▶ _WORK ITEM_
What lines in this listing contain the string "AdcOk"? Report each one by copying it.

▶ _RECORDS SHOWN_
/-- What a step of any agent can change of a running resource. ADEN is never cleared; ADSTART and JADSTART are cleared only at the
end of their sequences and by an overrun without overwrite; a Running unit keeps its configuration and sequences; ARR stays while
the counter runs, and the mode unless the step stops it; an active DMA channel keeps its configuration, addresses and routing, to
the end of the step that stops it; the parameters, the trim halfword and the handler programs never change (41_pwm.md R501, R508;
42_adc.md R603 to R608, R644; 43_dma.md R701; 20_memory.md R209; 70_reset_and_hazards.md R1134). That a channel is active while a
stop is pending and its stored EN is 0 is log entry 34. -/
def Obligations.RunningResources : Prop :=
  ∀ s t : State, step s = .next t →
    (s.pwm.cen = true → t.pwm.arr = s.pwm.arr ∧ (t.pwm.cen = true → t.pwm.cms = s.pwm.cms)) ∧
    (∀ u : AdcUnit, let a := s.adc u; let b := t.adc u
      (a.aden = true → b.aden = true) ∧
      (a.adstart = true → b.adstart = false → s.turn = .regular u ∧ a.en = .ready ∧
        (a.rrank = a.sqLen ∧ a.cont = false ∨ a.isr.eoc = true ∧ a.ovrmod = false)) ∧
      (a.jadstart = true → b.jadstart = false → (s.turn = .injected u ∨ s.turn = .pair) ∧ a.jact = true ∧
        a.jrank = a.jsqLen ∧ a.jexten = 0) ∧
      (a.adstart = true ∨ a.jadstart = true →
        b.dmaen = a.dmaen ∧ b.ovrmod = a.ovrmod ∧ b.cont = a.cont ∧ b.smpr1 = a.smpr1 ∧ b.smpr2 = a.smpr2 ∧
        b.sqLen = a.sqLen ∧ b.sq = a.sq ∧ b.jsqLen = a.jsqLen ∧ b.jextsel = a.jextsel ∧ b.jexten = a.jexten ∧ b.jsq = a.jsq)) ∧
    (∀ c : Fin 16, s.dma[c].en = true ∨ s.dma[c].stopping = true →
      t.dma[c].cfg = s.dma[c].cfg ∧ t.dma[c].cpar = s.dma[c].cpar ∧ t.dma[c].cmar = s.dma[c].cmar ∧ t.dmamux[c] = s.dmamux[c]) ∧
    t.params = s.params ∧ t.trim = s.trim ∧ t.vec = s.vec

/-! ### Q31 -/

/-- The Q31 conversions. A NaN and a value outside [-1, 1) have no code. Every other value takes the nearest code, a half going away
from zero, without saturation, and comes back within half of the least significant bit; a negative code is negative
(44_cordic.md R820, R821). A finite binary32 is `scaled` units of 2^-149, so 1 is 2^149 and the least significant bit is 2^118. -/
def Obligations.Q31Conversions : Prop :=
  ∀ f : Word,
    (F32.isNan f = true ∨ F32.isInf f = true ∨ F32.scaled f < -(2 ^ 149) ∨ 2 ^ 149 ≤ F32.scaled f → F32.toQ31 f = none) ∧
    (F32.isFinite f = true → -(2 ^ 149) ≤ F32.scaled f → F32.scaled f < 2 ^ 149 → ∃ q, F32.toQ31 f = some q ∧
      |q.toInt * 2 ^ 118 - F32.scaled f| ≤ 2 ^ 117 ∧
      (|q.toInt * 2 ^ 118 - F32.scaled f| = 2 ^ 117 → |F32.scaled f| < |q.toInt * 2 ^ 118|) ∧
      |F32.scaled (F32.ofQ31 q) - F32.scaled f| ≤ 2 ^ 117)

/-! ### Invariants: kept by every step, from every state -/

/-- Memory keeps its canonical form and lists RAM addresses only (20_memory.md R201, R205; log entry 3). -/
def Obligations.MemoryInvariant : Prop := ∀ s t : State, s.MemoryOk → step s = .next t → t.MemoryOk

/-- None of these fields is ever left holding a reserved value: the output modes, the trigger selects, the channels of the ranks in
use, the request IDs, FUNC and PRECISION of the CORDIC and OP of the transform unit; and ADC data are codes of `ADC_BITS` bits
(30_encoding.md R331, R320, R322, R324, R326 to R328; 42_adc.md R640). PSIZE and MSIZE, which R331 excepts, may hold the reserved 3
while a channel is idle (R325); of an enabled channel `DmaInvariant` says that they do not. -/
def Obligations.FieldsInvariant : Prop := ∀ s t : State, s.FieldsOk → step s = .next t → t.FieldsOk

/-- The order of an ADC unit's handshakes: enabled and running only when ready, calibrating only with the regulator ready and the
unit not enabled, never the regulator on in deep power-down; and its ranks stay inside their sequences (42_adc.md R603, R630 to
R632, R642, R645 to R648). -/
def Obligations.AdcInvariant : Prop := ∀ s t : State, s.AdcOk → step s = .next t → t.AdcOk

/-- An enabled DMA channel has equal valid sizes, a remaining count from 1 to that of its pass, and aligned addresses (43_dma.md
R710, R730). -/
def Obligations.DmaInvariant : Prop := ∀ s t : State, s.DmaOk → step s = .next t → t.DmaOk

/-- The CORDIC protocol: a computation, unread results and half an argument pair exclude one another, and the next result to read is
the one the remaining count says (44_cordic.md R801, R810, R812, R814). -/
def Obligations.CordicProtocol : Prop := ∀ s t : State, s.cordic.Ok → step s = .next t → t.cordic.Ok

/-- Nesting: the background stays at the bottom, every handler runs at its line's level, the lines not yet ended are in the order of
their handlers with strictly rising priority to the top, and an enabled line has a handler program (40_bus.md R401; 60_exceptions.md
R1012, R1030 to R1034). -/
def Obligations.DispatchInvariant : Prop := ∀ s t : State, s.DispatchOk → step s = .next t → t.DispatchOk

/-! ### Reset -/

/-- The state a run starts in: every register reads 0 but ARR, the two CR, CSR, CURPRI and ACTIVE; the hidden state is as its
table says; no fault, the background alone at its first statement, no interrupt enabled, the pins Z, no RAM byte written; the
parameters, the programs and the first move, which may be any agent's, are those it is launched with; and every invariant holds there. `State.reset` is the launch with the
default parameters, which are well formed, no program and a free first move (70_reset_and_hazards.md R1100 to R1102, R1134; 10_state.md
R101; log entries 1 and 6). -/
def Obligations.ResetState : Prop :=
  State.reset = State.launch Params.default Config.trimValue [] (Vector.replicate 17 none) Config.firstMove ∧
  Params.default.wf = true ∧
  ∀ (p : Params) (trimValue : BitVec 16) (bg : Prog) (vec : Vector (Option Prog) 17) (first : Move),
    let s := State.launch p trimValue bg vec first
    s.params = p ∧ s.trim = trimValue ∧ s.vec = vec ∧ s.turn = first ∧
    (∀ r : Reg, r ≠ .cordic .rdata → ∃ t, s.regRead r = .value
      (if r = .pwm .arr then 0xFFFF#32 else if r = .adc .one .cr ∨ r = .adc .two .cr then 0x20000000#32
        else if r = .cordic .csr then 0x50#32 else if r = .intc .curpri then 2#32
        else if r = .intc .active then 0x1F#32 else 0#32) t) ∧
    (s.pwm.dir = false ∧ s.pwm.pscAct = 0 ∧ s.pwm.pscCnt = 0 ∧ s.pwm.rep = 0 ∧ (∀ k : Fin 5, s.pwm.ccrAct[k] = 0) ∧
      (∀ k : Fin 3, s.pwm.ocref[k] = false ∧ s.pwm.dtc[k] = 0 ∧ s.pwm.oc k = .z ∧ s.pwm.ocn k = .z) ∧
      s.pwm.trga = false ∧ s.pwm.trgb = false) ∧
    (∀ u : AdcUnit, (s.adc u).vreg = .off ∧ (s.adc u).cal = .idle ∧ (s.adc u).en = .off ∧ (s.adc u).rrank = 0 ∧
      (s.adc u).jrank = 0 ∧ (s.adc u).jact = false ∧ (s.adc u).calfact = 0) ∧ s.adcPaired = false ∧
    (∀ c : Fin 16, s.dma[c].init = 0 ∧ s.dma[c].pptr = 0 ∧ s.dma[c].mptr = 0 ∧ s.dma[c].stopping = false) ∧
    s.cordic.busy = false ∧ s.cordic.latched = false ∧ s.cordic.left = 0 ∧ s.cordic.arg1 = 0 ∧ s.cordic.x = 0 ∧
    s.cordic.m = 0 ∧ s.cordic.res1 = 0 ∧ s.cordic.res2 = 0 ∧ s.cordic.next = 1 ∧
    s.intc.stack = [] ∧ s.fault = none ∧ s.handlers = [] ∧ s.bg = ⟨bg, 0, [], [], 2, none, 0, 0⟩ ∧ s.halted = false ∧
    (∀ a, s.ram.find a = none) ∧
    s.MemoryOk ∧ s.FieldsOk ∧ s.AdcOk ∧ s.DmaOk ∧ s.cordic.Ok ∧ s.DispatchOk
end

▶ _OUTPUT FOR THIS TASK_
def Obligations.AdcInvariant : Prop := ∀ s t : State, s.AdcOk → step s = .next t → t.AdcOk
    s.MemoryOk ∧ s.FieldsOk ∧ s.AdcOk ∧ s.DmaOk ∧ s.cordic.Ok ∧ s.DispatchOk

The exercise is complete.